I have no idea, but yiyan is short for wenxinyiyan(文心一言), which roughly translates to character-heart-one-(speech/word). Maybe someone who is Chinese could translate it better. So I don't think the name has anything to do with the model.
I do wonder what their backend is. They have the same 3.5/4 version numbering scheme that ChatGPT uses, which could be just marketing (and probably is), but I wonder.
> Also recently released: Yi 34B (with a 100B rumored soon), XVERSE-65B, Aquila2-70B, and Yuan 2.0-102B, interestingly, all coming out of China.
most AI papers are from Chinese people (either from mainland China or from Chinese ancestry living in other countries). They have a huge pool of brains working on this.
If your GPU has ~16GB of vram, you can run a 13B model in "Q4_K_M.gguf" format and it'll be fast. Maybe even ~12GB.
It's also possible to run on CPU from system RAM, to split the workload across GPU and CPU, or even from a memory-mapped file on disk. Some people have posted benchmarks online [1] and naturally, the faster your RAM and CPU the better.
My personal experience is running from CPU/system ram is painfully slow. But that's partly because I only experimented with models that were too big to fit on my GPU, so part of the slowness is due to their large size.
I get 10 tokens/second on a 4-bit 13B model with 8GB VRAM offloading as much as possible to the GPU. At this speed, I cannot read the LLM output as fast as it generates, so I consider it to be sufficient.
Mine is a laptop with i7-11800h CPU + RTX 3070 Max-Q 8GB VRAM + 64GB RAM (though you can get probably get away with 16GB RAM). I bought this system for work and causal gaming, and was happy when I found out that GPU also enabled me to run LLMs locally at good performance. This laptop costed me ~= $ 1600, which was a bargain considering how much value I get out of it.
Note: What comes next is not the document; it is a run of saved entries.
-- ==== Sys2Proof/Machine/Reset.lean ====
section
/-! DEFINITION. The two resets: POWER_ON_RESET (R168) and RESTART (R167) with every block's share. -/

namespace Sys2Proof.Machine

/-- The uplink rate that the straps RATE1 and RATE0 select (R153). -/
def strapRate : Bool → Bool → UplinkRate
  | false, false => .r57600
  | false, true => .r115200
  | true, false => .r230400
  | true, true => .r460800

/-- POWER_ON_RESET (R153, R168): every block takes its reset values, and the straps are sampled. -/
def execPowerOnReset (rate1 rate0 : Bool) (s : State) : Host.Outcome State Fault Refusal :=
  .next { State.reset with
    device := { State.reset.device with uplinkRate := strapRate rate1 rate0 }, pending := s.pending }

/-! ### RESTART -/

/-- Steps 1 and 2 of the line controller's share: the turn in flight is abandoned, a line test ends with its response
released FAILED (R26). -/
def State.restartTurn (s : State) : State :=
  let t : State :=
    { s with line := { s.line with turn := none, nextTurn := none, wrapDue := false, test := none, testTx := none } }
  match s.line.test with
  | some x => t.release kindLineTest x.tag .failed []
  | none => t

/-- The link record after RESTART: UNKNOWN, both runs 0, the accept mask kept (R26 steps 6 and 7). -/
def Link.restarted (l : Link) : Link := { l with status := .unknown, noReply := 0, mismatch := 0 }

/-- Steps 4 to 7 of the line controller's share, after the sessions have been aborted (R26). -/
def State.restartLine (s : State) : State :=
  let t : State :=
    { s with
      line := { s.line with state := .stopped, heldStop := none, cycleCount := 0, pollList := [], pointer := 0, ring := [] }
      links := s.links.map Link.restarted }
  match s.line.heldStop with
  | some tag => t.release kindLineStop tag .done []
  | none => t

/-- The frame being sent is cut off: a notice has its pending flag set again; round list frames are discarded; every other
frame stays at the head of its source (R167 steps 1 and 2, R152). -/
def State.cutFrame (s : State) : State :=
  let t : State := { s with sender := { s.sender with tx := none }, roundLists := [] }
  match s.sender.tx with
  | some (.notice p) => t.raise p
  | _ => t

/-- RESTART, carried out (R167): line controller, sessions, station table, round builder, sender, START. The RAISED and OVERDUE
flags are kept as they stood (R100, R137), but for a raise that the staged part of an aborted session's container makes (R80, R90,
R126), which sets RAISED, and OVERDUE when it is overdue at once (DESIGN CHOICE, log 31). -/
def State.restart (f : RequestFrame) (s : State) : State :=
  let t := s.restartTurn.abortAll.restartLine.restartStations.restartRounds.cutFrame
  State.respond f .done [] { t with device := { t.device with startFlag := true, startReason := .restart } }

/-- RESTART (R167). -/
def execRestart (s : State) : Host.Outcome State Fault Refusal := .next (s.takeRequest 0x54 (· = 1) State.restart)

end Sys2Proof.Machine
end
If you are not on a budget, I highly recommend getting one of the high end laptops that have RTX 4090 and 16GB VRAM.
With my system, Llama.cpp can run Mistral 7B 8-bit quantized by offloading 32 layers to the GPU (35 total) at about 25-30 tokens/second, or 6-bit quantized by offloading all layers to the GPU at ~ 35 tokens/second.
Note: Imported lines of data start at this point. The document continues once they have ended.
/-! ### Frames of a reply handed on (R16 to R19) -/

/-- R16 to R20, R43, R163: the frames of a GOOD reply, after its header has been taken (R18, R33, R35, R73, R76). Up to four frames within
the header's count are judged in position order, each on the state the one before it left, and each accepted one sets its
position's bit of the accept mask; a frame beyond the count has no effect and no bit. Every CARD frame accepted gives a VERDICT;
with one or more, the closing transmission carries them in order, and without one the turn ends. A single frame that is no CARD
frame is spelled out: HATCH CLOSED, LEVEL, LIFT START and LIFT END
have their effect at the container bound to the inlet, and a frame for which none is bound is discarded; MESSAGE ACK answers
DONE a message that has been carried; REPORT joins the relay queue when the station's relay flag is set. Each is accepted, but
for a REPORT that finds the relay queue full, a defective frame, and one whose length is not that of its kind. The accept mask
is replaced, a message carried has spent a try, and the turn ends. (That the try falls within the reply's end is the model's
reading, log 11; the arrival numbers of reports and deposit records are its own, log 17.) -/
def Obligations.FramesAreHandedOn : Prop :=
  ∀ (s : State) (t : Turn) (address reply summary : Byte), s.line.turn = some t → t.phase = .receiving address →
    address.toNat % 64 = addr t.station → address.getLsbD 7 = true →
    let a := t.station
    let u : State := s.headerTaken a (summary.truncate 4)
    let ends (frame : List Byte) (positions : BitVec 4) (v : State) : Prop :=
      let chars := (fieldFrame 0x41 [reply, summary, 1] ++ frame).map fun b => { mark := false, data := b }
      let w : State := v.maskReplaced a reply positions
      exec (.replyEnd chars) s = .next (State.endTurn t.kind (if t.message then w.trySpent a else w))
    (∀ inlet flags : Byte, ends (fieldFrame 0x43 [inlet, flags]) 1 (u.hatchClosed a inlet (flags.getLsbD 0))) ∧
    (∀ (inlet hi lo : Byte) (i : ContainerIx) (c : Container), u.container i = some c → c.binding.station = a →
      inletNo c.binding.inlet = inlet.toNat →
      (∀ j d, u.container j = some d → d.binding.station = a → d.binding.inlet = c.binding.inlet → j = i) →
      ends (fieldFrame 0x44 [inlet, hi, lo]) 1 (u.levelReading i (word16 hi lo).toNat) ∧
      ends (fieldFrame 0x45 [inlet]) 1 (u.startLift i) ∧ ends (fieldFrame 0x46 [inlet]) 1 (u.endLift i)) ∧
    (∀ inlet hi lo : Byte,
      (∀ i c, u.container i = some c → c.binding.station = a → inletNo c.binding.inlet ≠ inlet.toNat) →
      ends (fieldFrame 0x44 [inlet, hi, lo]) 1 u ∧ ends (fieldFrame 0x45 [inlet]) 1 u ∧
        ends (fieldFrame 0x46 [inlet]) 1 u) ∧
    (∀ m, u.stations[a].message = some m → m.carried = true ∨ m.tries < 3 →
      ends (fieldFrame 0x47 []) 1 { u with
        stations := u.stations.set a { u.stations[a] with message := none }, deferred := u.messageAnswered a .done }) ∧
    ((∀ m, u.stations[a].message = some m → m.carried = false ∧ 3 ≤ m.tries) → ends (fieldFrame 0x47 []) 1 u) ∧
    (∀ payload : List Byte, 1 ≤ payload.length → payload.length ≤ 24 →
      (s.stations[a].config.relay = false → ends (fieldFrame 0x48 payload) 1 u) ∧
      (s.stations[a].config.relay = true → s.relay.length < 4 → ends (fieldFrame 0x48 payload) 1 { u with
        relay := u.relay ++ [{ arrival := u.arrivals, station := a, reply, payload }], arrivals := u.arrivals + 1 }) ∧
      (s.stations[a].config.relay = true → 4 ≤ s.relay.length → ends (fieldFrame 0x48 payload) 0 u)) ∧
    (∀ (kind : Byte) (payload : List Byte), payload.length ≤ 24 →
      kind.toNat < 0x41 ∨ 0x48 < kind.toNat ∨ (kind = 0x41 ∧ payload.length = 3) → ends (fieldFrame kind payload) 1 u) ∧
    (∀ (kind : Byte) (payload : List Byte), payload.length ≤ 24 →
      (kind, payload.length) ∉ [((0x41 : Byte), 3), (0x42, 5), (0x43, 2), (0x44, 3), (0x45, 1), (0x46, 1), (0x47, 0)] →
      0x41 ≤ kind.toNat → kind.toNat ≤ 0x47 ∨ (kind = 0x48 ∧ payload = []) → ends (fieldFrame kind payload) 0 u) ∧
    (∀ (kind c1 c0 : Byte) (payload : List Byte), payload.length ≤ 24 →
      word16 c1 c0 ≠ crc16 (kind :: byte payload.length :: payload) →
      ends (kind :: byte payload.length :: payload ++ [c1, c0]) 0 u) ∧
    (∀ (count : Byte) (frames : List HeardFrame), count.toNat ≤ 4 → (∀ f ∈ frames, f.payload.length ≤ 24) →
      let chars := (fieldFrame 0x41 [reply, summary, count] ++ frames.flatMap HeardFrame.bytes).map
        fun b => { mark := false, data := b }
      let h := u.framesTaken a reply count.toNat 1 frames
      let w : State := h.state.maskReplaced a reply h.positions
      let v : State := w.closingBegun t h.verdicts
      exec (.replyEnd chars) s = .next (
        if h.verdicts = [] then State.endTurn t.kind (if t.message then w.trySpent a else w)
        else if t.message then v.trySpent a else v))

/-! ### Endings of sessions (R71 to R79, R83) -/

/-- R71 to R75, R77 to R79, R83: an ending in its nine steps. A charged outcome (DEPOSIT, TIMEOUT) charges the card in the
session's fraction and hands the estimator one deposit; the card link goes; the deposit record joins the queue; the session
leaves the hatch table; the container becomes IDLE with its staged part applied, or FAULT with reason HATCH and INLET FAULT
raised, or LIFTING; a station without another session leaves the ring; in DRAINING the last ending stops the line and releases
the held response DONE. The earliest hatch deadline reached ends its session TIMEOUT. HATCH CLOSED ends the inlet's session
DEPOSIT or EMPTY; a late one clears a HATCH fault; a stray one has no effect. (That an expiry is a command of its own, one
session each, and none where none is due, and the arrival number of a record, are the model's readings, logs 7, 1 and 17.) -/
def Obligations.SessionEndings : Prop :=
  (∀ (s : State) (x : Session) (o : DepositOutcome) (after : AfterSession) (c : Container),
    x ∈ s.sessions → s.container x.container = some c →
    let i := x.container
    let f := x.fraction
    let charged : Bool := decide (o = .deposit ∨ o = .timeout)
    let left := s.sessions.erase x
    let drained : Bool := decide (s.line.state = .draining ∧ left = [])
    let u : State := if charged then s.chargedDeposit i else s
    ∃ d, u.container i = some d ∧
      let flags := u.containers[i].flags
      let v : State := match after with
        | .idle => u.becomesIdle i flags d
        | .faultHatch => { u with
            containers := u.containers.set i { flags := { flags with inletFault := true }, body := some { d with state := .fault .hatch } } }
        | .lifting => { u with containers := u.containers.set i { flags, body := some { d with
            state := .lifting, liftStart := some s.clock.elapsed
            liftDeadline := some (s.clock.elapsed + s.settings.liftTimeout) } } }
      s.endSession o after x = { s with
        cards := s.cards.map fun k =>
          if k.number = x.card then
            (if charged then { k with
              link := none
              used := k.used.set f (if k.allowance[f] = 255 ∧ k.used[f] = 254 then 254 else k.used[f] + 1)
              lastUse := some { time := s.clock.district, container := i } }
            else { k with link := none })
          else k
        deposits := s.deposits ++ [{ arrival := s.arrivals, record := x.record s o }]
        arrivals := s.arrivals + 1
        sessions := left
        containers := v.containers
        requests := v.requests
        line := { s.line with
          ring := if ∃ y ∈ left, y.station = x.station then s.line.ring else s.line.ring.filter fun b => b ≠ x.station
          state := if drained then .stopped else s.line.state
          heldStop := if drained then none else s.line.heldStop }
        deferred := s.deferred ++ (if drained then
          (s.line.heldStop.map fun tag => { kind := 0x41, tag, code := .done, data := [] }).toList else []) }) ∧
  (∀ s : State,
    ((∀ x ∈ s.sessions, s.clock.elapsed < x.deadline) → exec .hatchDeadlineExpiry s = .next s) ∧
    (∀ x ∈ s.sessions, x.deadline ≤ s.clock.elapsed →
      (∀ y ∈ s.sessions, y = x ∨ x.deadline < y.deadline ∨ (x.deadline = y.deadline ∧
        (x.station < y.station ∨ (x.station = y.station ∧ x.inlet < y.inlet)))) →
      exec .hatchDeadlineExpiry s = .next (s.endSession .timeout .faultHatch x))) ∧
  (∀ (s : State) (a : StationIx) (inlet : Byte) (sensed : Bool),
    (∀ x ∈ s.sessions, x.station = a → inletNo x.inlet = inlet.toNat →
      (∀ y ∈ s.sessions, y.station = a → y.inlet = x.inlet → y = x) →
      s.hatchClosed a inlet sensed = s.endSession (if sensed then .deposit else .empty) .idle x) ∧
    ((∀ x ∈ s.sessions, x.station = a → inletNo x.inlet ≠ inlet.toNat) →
      (∀ i c, s.container i = some c → c.binding.station = a → inletNo c.binding.inlet = inlet.toNat →
        (∀ j d, s.container j = some d → d.binding.station = a → d.binding.inlet = c.binding.inlet → j = i) →
        c.state = .fault .hatch → s.hatchClosed a inlet sensed =
          s.becomesIdle i { s.containers[i].flags with inletFault := true } c) ∧
      ((∀ i c, s.container i = some c → c.binding.station = a → inletNo c.binding.inlet = inlet.toNat →
        c.state ≠ .fault .hatch) → s.hatchClosed a inlet sensed = s)))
I've tested a few 13B 4-bit models such as Codellama and got about 10 tokens/second by offloading 37 layers to the GPU. Got me about 10-15 tokens/second.
a CPU would work fine for the 7B model, and if you have 32GB RAM and a CPU with a lot of core you can run a 13B model as well while it will be quite slow. If you dont care about speed, it's definitely one of the cheapest ways to run LLMs.
* Qwen 72B (and 1.8B) - 32K context, trained on 3T tokens, <100M MAU commercial license, strong benchmark performance: https://twitter.com/huybery/status/1730127387109781932
* DeepSeek LLM 67B - 4K context, 2T tokens, Apache 2.0 license, strong on code (although DeepSeek Code 33B it benches better) https://twitter.com/deepseek_ai/status/1729881611234431456
Also recently released: Yi 34B (with a 100B rumored soon), XVERSE-65B, Aquila2-70B, and Yuan 2.0-102B, interestingly, all coming out of China.
Personally, I'm also looking forward to the larger Mistral releasing soon as mistral-7b-v0.1 was already incredibly strong for its size.